Read the Geotechnical Report again.  Challenge the GE on anything that is unclear.  Get a supplement report if you encounter any information that is not in the report.

Ask the Contractor what his issue is?  Is he/she/they concerned about differential settlement?

Get all the out and issues, addressed them, and close out any concerns.

 
The beams do not have to be bearing on native/undisturbed soils, assuming your fill is suitable and properly compacted. My concern would be the 4 feet of fill inducing settlement. Where is the project located? We need more information including borings logs, structural loads, grading plan etc. to help.

 
If the soil was compacted and tested during compaction it should be sufficient to support beams. Code usually requires virgin soil so that you have a solid base and not just going on top of loose fill that is going to compact once the load is put on the foundation. If I'm not mistaken, the compacted fill would probably have stronger bearing capacity thanot the virgin soil.

 
@Coronagrey @Jmcc06 @youngmotivatedengineer

IBC "1809.4 Depth and Width of footings. The minimum depth of footings below the undisturbed ground surface shall be 12 inches......The minimum width of footings shall be 12 inches."

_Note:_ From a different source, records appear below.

/-- One level-0 step (R167). -/
def levelStep (v : WalkEnv) (x : Run) : Run :=
  let c := x.c
  if v.d.deadline != 0 && v.d.deadline ≤ now x.s then { x with halt := .stop sDeadline }
  else if v.d.maxHops != 0 && v.d.maxHops ≤ c.hops then { x with halt := .stop sHopLimit }
  else
    let ex := ((c.beam.filter (fun e => !e.2)).map Prod.fst).take (stepWidth v.d)
    let ex := if v.d.maxHops = 0 then ex else ex.take (v.d.maxHops - c.hops)
    if ex.isEmpty then { x with halt := .stop sComplete }
    else
      let beam := c.beam.map (fun e => if ex.any (fun y => y.slot = e.1.slot) then (e.1, true) else e)
      let n := expandAll v ex { x with c := { c with beam := beam, hops := c.hops + ex.length }, steps := x.steps + 1 } []
      let d := wdist v n.1 n.2.1
      if !d.2.going then d.2
      else
        let y := (List.zip n.2.1 d.1).foldl (fun x z => addCand v x { score := z.2, slot := z.1 }) d.2
        if n.2.2 then { y with halt := .stop sVisitFull } else y

/-! ## Output (R171) -/

/-- A result entry of R171. -/
def resultBytes (vid : Word) (score : BitVec 32) (flags : Nat) : List Byte :=
  wordBytes vid ++ wordBytes (put score.toNat 32 ||| put (flags % 65536) 16)

def fillerEntry : List Byte := resultBytes (-1) 0x7F800000#32 0

def mkVid (shard slot gen : Nat) : Word := put shard 48 ||| put slot 8 ||| put gen 0

def header4 (a b c d e f g h : Nat) : List Byte :=
  wordBytes (put (sat32 a) 32 ||| put (sat32 b) 0) ++ wordBytes (put (sat32 c) 32 ||| put (sat32 d) 0)
    ++ wordBytes (put (sat32 e) 32 ||| put (sat32 f) 0) ++ wordBytes (put (sat32 g) 32 ||| put (sat32 h) 0)

/-- The result entries, each with its generation byte. -/
def walkEntries (v : WalkEnv) : List Cand → Run → List Byte × Run
  | [], x => ([], x)
  | c :: r, x =>
    let a := wread v x (v.r.gen + c.slot) 1
    let b := walkEntries v r a.2
    (resultBytes (mkVid v.r.shard c.slot (a.1.headD 0).toNat) c.score 1 ++ b.1, b.2)

/-- A walk that searches level 0 leaves undefined bytes in its scratch (log 43). -/
def scratchDirty (v : WalkEnv) (x : Run) : Run :=
  if x.c.visited.isEmpty then x
  else
    let p := nodeWrite (tick1 x.s) v.w v.d.scratch (freeBytes x.s (scratchNeed v.d))
    { x with s := p.2, halt := match x.halt with
        | .fail k => .fail k
        | h => if p.1 then h else .fail cMemerr }

/-- GWE_STATUS follows what the command counted and the end of a walk (R176). -/
def walkFlags (u : Nat) (x : Run) : State :=
  let st := match x.halt with | .stop k => k | _ => sComplete
  let set := fun (s : State) (i : Nat) (b : Bool) => if b then gweFlag s u i else s
  set (set (set (set (set (set x.s 0 (decide (x.c.free > x.was.free))) 1 (decide (x.c.bad > x.was.bad) || st = sBadIndex))
    2 (decide (x.c.nan > x.was.nan))) 3 (st = sDeadline)) 4 (st = sVisitFull)) 5 x.trunc

/-- A failed walk: OUT is undefined (R172). -/
def walkFails (v : WalkEnv) (s : State) (code : Nat) : State :=
  finish (undefine s v.d.out (32 + 16 * v.d.nout)) v.q v.i code

/-- After a command: the walk goes on, fails, or writes its output and finishes. -/
def walkAfter (v : WalkEnv) (x : Run) : State :=
  let u := qUnit v.q
  let x := { x with s := workTally x.s 2 v.w.tenant x.steps }
  match x.halt with
  | .go =>
    let y := scratchDirty v x
    if y.going then setWork (walkFlags u y) v.q v.i (.walk y.c) else walkFails v (walkFlags u y) cMemerr
  | .fail code => walkFails v (walkFlags u (scratchDirty v x)) code
  | .stop st =>
    let none_ := st = sBadIndex || st = sNoEntry || st = sBadQuery
    let res := if none_ then [] else x.c.results
    let y := walkEntries v res { x with halt := .go }
    let c := x.c
    let bytes := header4 res.length (st % 256) c.hops c.dists c.tomb c.free c.bad c.nan ++ y.1
      ++ (List.replicate (v.d.nout - res.length) fillerEntry).flatten
    let y := scratchDirty v y.2
    let p := if y.going then nodeWrite (tick1 y.s) v.w v.d.out (stamped y.s v.d.stamp bytes) else (false, y.s)
    let s := walkFlags u { x with s := p.2 }
    if p.1 then finish s v.q v.i 0 else walkFails v s cMemerr

/-! ## Phase 1 -/

/-- The extents that the root names (R168), the level table apart. -/
def rootOk (s : State) (r : Root) : Bool :=
  r.format = 1 && (r.top = 0 || (r.levels != 0 && inT1 s r.levels (16 * r.top)))
    && inT2 s r.adj0 (r.slots * r.blk) && inT2 s r.state r.slots && inT2 s r.gen r.slots && inT1 s r.rct 64

def levelOk (s : State) (r : Root) (l : Level) : Bool := l.count != 0 && inT1 s l.base (l.count * r.blk)

/-- The parameter block of a parameter block's bytes, for a walk that has passed phase 1. -/
def noParam : DParam := dparamOf []

def stopAt (x : Run) (st : Nat) : Run := { x with halt := .stop st }

/-- Phases 1 and 2, and the start of phase 3. -/
def walkStart (q : Nat) (i : Word) (e : Entry) (res : List Residue) (s : State) : State :=
  let d := walkD e
  let w := descWho q e
  let v0 : WalkEnv := { w := w, u := qUnit q / 2, d := d, r := rootOf [], p := noParam, q := q, i := i }
  let a := wread v0 { s := s, c := {}, res := res } d.root 64
  let r := rootOf (bytesWords a.1)
  let v1 := { v0 with r := r }
  if !a.2.going then walkAfter v1 a.2
  else if !(rootOk a.2.s r) then walkAfter v1 (stopAt a.2 sBadIndex)
  else
    let b := if r.top = 0 then ([], a.2) else wread v1 a.2 r.levels (16 * r.top)
    let lvs := levelsOf b.1
    let h := wread v1 b.2 r.rct 64
    let blog2 := blog2Of (bytesWord (h.1.take 8))
    if !b.2.going || !h.2.going then walkAfter v1 h.2
    else if !(lvs.all (levelOk h.2.s r)) || !(inT1 h.2.s r.rct (64 + 64 * 2 ^ blog2)) then walkAfter v1 (stopAt h.2 sBadIndex)
    else
      let m := readDparam h.2.s w r.dparam
      let x := { h.2 with s := m.s }
      if !m.ok then walkAfter v1 { x with halt := .fail cMemerr }
      else
        match m.p with
        | none => walkAfter v1 (stopAt x sBadIndex)
        | some p =>
          let v := { v1 with p := p }
          if d.qblkSz != qblkSize p then walkAfter v (stopAt x sBadQuery)
          else if r.slots = 0 then walkAfter v (stopAt x sNoEntry)
          else
            let x := { x with c := { x.c with root := bytesWords a.1, dparam := m.raw, blog2 := blog2 } }
            let t := startSet v lvs x
            if !t.2.going then walkAfter v t.2
            else
              let y := (t.1.foldl (fun l c => insertBy ranksBefore c l) []).foldl (fun x c =>
                if x.c.visited.contains c.slot then x
                else addCand v { x with c := { x.c with visited := x.c.visited ++ [c.slot] } } c) t.2
              walkAfter v y

/-- WALK (R167): the walk takes its walker context and runs its first two phases. -/
def execWalk (q : BitVec 16) (i : Word) (r : List Residue) (s : State) : Ans :=
  .next (match runningOp s q.toNat i 2 1 with
    | some (e, .plain _) => walkStart q.toNat i e r s
    | _ => s)

/-- WALK_STEP (R167): one step of level 0. -/
def execWalkStep (q : BitVec 16) (i : Word) (r : List Residue) (s : State) : Ans :=
  .next (match runningOp s q.toNat i 2 1 with
    | some (e, .walk c) =>
      let v : WalkEnv := { w := descWho q.toNat e, u := qUnit q.toNat / 2, d := walkD e, r := rootOf c.root,
                           p := dparamOf c.dparam, q := q.toNat, i := i }
      walkAfter v (levelStep v { s := s, c := c, was := c, res := r })
    | _ => s)

end Sys2Proof.Machine
end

Im sure you guys have run into this, but wanted to post it. However, I have run into municipalities requiring a minimum of 6" of virgin soil for shallow foundations. Also, 

IBC "1804.6 Compacted fill material. Where shallow foundations will bear on compacted fill material, the compacted fill shall comply with the provisions of an approved geotechnical report as set forth in Section 1803. 

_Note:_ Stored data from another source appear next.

-- ==== Sys2Proof/Machine/Gte.lean ====
section
/-!
DEFINITION. Chapter 13: the gather engines (R286 to R300).
-/
namespace Sys2Proof.Machine
open Sys2Proof

/-! ## Table records (R286) -/

structure TableRec where
  format : Nat
  rfmt : Nat
  dim : Nat
  rows : Nat
  base : Nat
  rlog2 : Nat
  riser : Nat
  stamps : Nat
  reserved : Bool

def tableOf (l : List Byte) : TableRec :=
  let w := fun (k : Nat) => bytesWord ((l.drop (8 * k)).take 8)
  { format := fld (w 0) 63 56, rfmt := fld (w 0) 55 52, dim := fld (w 0) 47 32, rows := fld (w 0) 31 0,
    base := fld (w 1) 55 0, rlog2 := fld (w 2) 63 59, riser := fld (w 2) 55 0, stamps := fld (w 3) 55 0,
    reserved := (w 0 &&& mask 51 48) != 0 || (w 1 &&& m6356) != 0 || (w 2 &&& mask 58 56) != 0 || (w 3 &&& m6356) != 0
      || w 4 != 0 || w 5 != 0 || w 6 != 0 || w 7 != 0 }

def fmtBytes (f : Nat) : Nat := fmtBits f / 8

/-- Distance between rows of `dim` elements (RSTRIDE, OSTRIDE, SSTRIDE). -/
def rowStride (f dim : Nat) : Nat := up64 (dim * fmtBytes f)

def tStride (t : TableRec) : Nat := rowStride t.rfmt t.dim

/-- Bytes of a riser slot: its tag and its row (R292). -/
def slotSize (t : TableRec) : Nat := up64 (16 + tStride t)

/-- The record is bad (R286). -/
def tableBad (s : State) (t : TableRec) : Bool :=
  t.format != 1 || t.rfmt > 4 || t.dim = 0 || t.dim > 16384 || t.rows = 0 || t.reserved
  || !(withinTier s t.base (t.rows * tStride t)) || tierOf t.base = some 0
  || t.rlog2 < 4 || t.rlog2 > 20 || (t.riser != 0 && !(inT1 s t.riser (2 ^ t.rlog2 * slotSize t)))
  || (t.stamps != 0 && !((area t.stamps = .t1 || tierOf t.stamps = some 2) && withinTier s t.stamps (8 * t.rows)))

/-- A table record may lie at `a`: 64-byte aligned in T1. -/
def tableChecks (s : State) (a : Nat) : List Chk := [(7, a % 64 != 0, cBadAlign), (8, !(inT1 s a 64), cBadAddr)]

/-! ## Descriptors (R288, R295) -/

structure GatherD where
  table : Nat
  idx : Nat
  offs : Nat
  out : Nat
  nidx : Nat
  nbag : Nat
  idxSize : Nat
  offsSize : Nat
  oF : Nat
  pool : Nat
  round : Nat
  sat : Bool
  dim : Nat
  outSize : Nat
  deadline : Nat
  stat : Nat

def gatherD (e : Entry) : GatherD :=
  let w := bodyWord e
  { table := fld (w 0) 55 0, idx := fld (w 1) 55 0, offs := fld (w 2) 55 0, out := fld (w 3) 55 0, nidx := fld (w 4) 63 32,
    nbag := fld (w 4) 31 0, idxSize := fld (w 5) 63 32, offsSize := fld (w 5) 31 0, oF := fld (w 6) 63 60,
    pool := fld (w 6) 59 58, round := fld (w 6) 57 56, sat := bitAt (w 6) 55, dim := fld (w 6) 54 40,
    outSize := fld (w 6) 39 0, deadline := (w 7).toNat, stat := fld (w 8) 55 0 }

structure ScatterD where
  table : Nat
  idx : Nat
  src : Nat
  nidx : Nat
  seq : Nat
  idxSize : Nat
  sF : Nat
  mode : Nat
  round : Nat
  sat : Bool
  dim : Nat
  srcSize : Nat
  stat : Nat

def scatterD (e : Entry) : ScatterD :=
  let w := bodyWord e
  { table := fld (w 0) 55 0, idx := fld (w 1) 55 0, src := fld (w 2) 55 0, nidx := fld (w 3) 63 32, seq := fld (w 3) 31 0,
    idxSize := fld (w 4) 63 32, sF := fld (w 5) 63 60, mode := fld (w 5) 59 58, round := fld (w 5) 57 56,
    sat := bitAt (w 5) 55, dim := fld (w 5) 54 40, srcSize := fld (w 5) 39 0, stat := fld (w 6) 55 0 }

def gteShape : Nat → Option Shape
  | 1 => some [m6356, m6356, m6356, m6356, 0, 0, 0, 0, m6356]
  | 2 => some [m6356, m6356, m6356, 0, mask 31 0, 0, m6356]
  | _ => none

/-- Output rows of a GATHER. -/
def outRows (d : GatherD) : Nat := if d.pool = 0 then d.nidx else d.nbag

def statBuf (a : Nat) : List Buf := if a = 0 then [] else [⟨a, 32, 32, true⟩]

/-- Steps 7, 8 and 10 with some buffers free to lie in T3. -/
def mixedChecks (s : State) (t3 node : List Buf) : List Chk :=
  (bufChecks s true t3).filter (fun c => c.1 != 10) ++ (bufChecks s false node).filter (fun c => c.1 != 10)
    ++ [(10, anyOverlap (t3 ++ node), cOverlap)]

def gatherChecks (s : State) (d : GatherD) : List Chk :=
  [(4, decide (d.oF > 2), cBadFormat),
   (5, d.pool = 3 || d.round = 3 || d.dim = 0 || (d.pool = 0 && (d.nbag != 0 || d.offs != 0 || d.offsSize != 0)), cBadField),
   (6, decide (d.dim > 16384), cOverLimit)]
  ++ tableChecks s d.table
  ++ mixedChecks s [⟨d.idx, d.idxSize, 4 * d.nidx, false⟩,
      ⟨d.offs, d.offsSize, if d.pool = 0 then 0 else 4 * (d.nbag + 1), false⟩,
      ⟨d.out, d.outSize, outRows d * rowStride d.oF d.dim, true⟩] (statBuf d.stat)
  ++ recChecks s d.stat 32 true

def scatterChecks (s : State) (d : ScatterD) : List Chk :=
  [(4, decide (d.sF > 4), cBadFormat), (5, d.mode > 1 || d.round = 3 || d.dim = 0, cBadField),
   (6, decide (d.dim > 16384), cOverLimit)]
  ++ tableChecks s d.table
  ++ mixedChecks s [⟨d.src, d.srcSize, d.nidx * rowStride d.sF d.dim, false⟩]
      (⟨d.idx, d.idxSize, 4 * d.nidx, false⟩ :: statBuf d.stat)
  ++ recChecks s d.stat 32 true

def gteChecks (s : State) (op : Nat) (e : Entry) : List Chk :=
  if op = 1 then gatherChecks s (gatherD e) else scatterChecks s (scatterD e)

/-! ## Risers (R292 to R294) -/

/-- A slot's tag. -/
structure RTag where
  row : Nat
  v : Bool
  hits : Nat
  ccount : Nat
  cand : Nat

def tagOf (l : List Byte) : RTag :=
  let a := bytesWord (l.take 8)
  let b := bytesWord ((l.drop 8).take 8)
  { row := fld a 31 0, v := bitAt a 32, hits := fld b 15 0, ccount := fld b 31 16, cand := fld b 63 32 }

def tagBytes (t : RTag) : List Byte :=
  wordBytes (put (bit t.v) 32 ||| put t.row 0) ++ wordBytes (put t.cand 32 ||| put t.ccount 16 ||| put t.hits 0)

def slotAddr (t : TableRec) (r : Nat) : Nat := t.riser + r % 2 ^ t.rlog2 * slotSize t

def risersOn (s : State) : Bool := bitAt s.gte.ctl 0

/-- The halvings due since a slot's last update are applied to its counts. -/
def decayed (s : State) (a : Nat) (t : RTag) : RTag :=
  let n := s.gte.halvings - tget s.gte.seen 0 a
  { t with hits := t.hits / 2 ^ n, ccount := t.ccount / 2 ^ n }

def decayNoted (s : State) (a : Nat) : State := { s with gte := { s.gte with seen := tset s.gte.seen a s.gte.halvings } }

/-- One read or write of a table, with what it left. -/
structure Fetch where
  ok : Bool
  data : List Byte
  riser : Bool
  s : State

def rowAddr (t : TableRec) (r : Nat) : Nat := t.base + r * tStride t

def rowLen (t : TableRec) : Nat := t.dim * fmtBytes t.rfmt

/-- A read of row `r` counts as a hit of the resident, or moves the candidate's count on (R293). -/
def countStep (r : Nat) (t : RTag) : RTag :=
  if t.v && t.row = r then { t with hits := min (t.hits + 1) 0xFFFF }
  else if t.cand = r then { t with ccount := min (t.ccount + 1) 0xFFFF }
  else if t.ccount = 0 then { t with cand := r, ccount := 1 }
  else { t with ccount := t.ccount - 1 }

/-- The candidate is promoted where it exceeds the resident's hits by the margin: the slot's new tag, and whether the row is
copied (R293). -/
def candStep (margin r : Nat) (t : RTag) : RTag × Bool :=
  let t := countStep r t
  if t.ccount > t.hits + margin then ({ row := t.cand, v := true, hits := t.ccount, ccount := 0, cand := 0 }, true)
  else (t, false)

/-- A row read that updates its slot (R293); a promotion whose copy cannot be read is given up, since it never changes a
result. -/
def riserFetch (s : State) (w : Who) (t : TableRec) (r : Nat) : Fetch :=
  let a := slotAddr t r
  let x := nodeRead s w a 16
  if !x.ok then ⟨false, [], false, x.s⟩
  else
    let tag := decayed x.s a (tagOf x.data)
    let hit := tag.v && tag.row = r
    let y := if hit then nodeRead x.s w (a + 16) (rowLen t) else anyRead x.s w (rowAddr t r) (rowLen t)
    if !y.ok then ⟨false, [], false, y.s⟩
    else
      let c := candStep (fld y.s.gte.ctl 31 16) r tag
      let z := if c.2 then anyRead y.s w (rowAddr t c.1.row) (tStride t) else ⟨true, [], y.s⟩
      let p := nodeWrite (decayNoted z.s a) w a (if z.ok then tagBytes c.1 ++ z.data else tagBytes (countStep r tag))
      ⟨p.1, y.data, hit, p.2⟩

/-- The read of row `r` would be served by a riser. -/
def riserServes (s : State) (t : TableRec) (r : Nat) : Bool :=
  risersOn s && t.riser != 0 &&
    (let tag := tagOf (nodeRead s { cls := 4, unit := 0, agent := 150 } (slotAddr t r) 16).data
     tag.v && tag.row = r)

def rowFetch (s : State) (w : Who) (t : TableRec) (r : Nat) : Fetch :=
  if risersOn s && t.riser != 0 then riserFetch s w t r
  else
    let y := anyRead s w (rowAddr t r) (rowLen t)
    ⟨y.ok, y.data, false, y.s⟩

/-- A SCATTER to row `r` invalidates its riser first (R294): whether one was valid. -/
def riserClear (s : State) (w : Who) (t : TableRec) (r : Nat) : Bool × Bool × State :=
  if t.riser = 0 then (true, false, s)
  else
    let a := slotAddr t r
    let x := nodeRead s w a 16
    let tag := tagOf x.data
    if !x.ok then (false, false, x.s)
    else if tag.row = r && (tag.v || tag.hits != 0) then
      let p := nodeWrite x.s w a (tagBytes { tag with v := false, hits := 0 })
      (p.1, tag.v, p.2)
    else (true, false, x.s)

If the existing soil was not considered better or met select fill strength conditions, I would remove it and fill. This is an interesting case being 4 ft is being added. Keep us updated please @Coronagrey.

 
In regards to the 4' depth, the compaction level will only matter where the footing will bear. If you have proper compaction at the desiredoor footing level, the rest of the soil can be place non-compacted without affecting the strength of the footing. However, this would most likely cause grading and settlement issues around the exterior of the foundation.  It could cause huge problems is that area is going to get a solid surface like concrete or asphalt pavement. 

 
I would follow the geotechnical report. It’s fairly standard stuff here in FL in flood zones.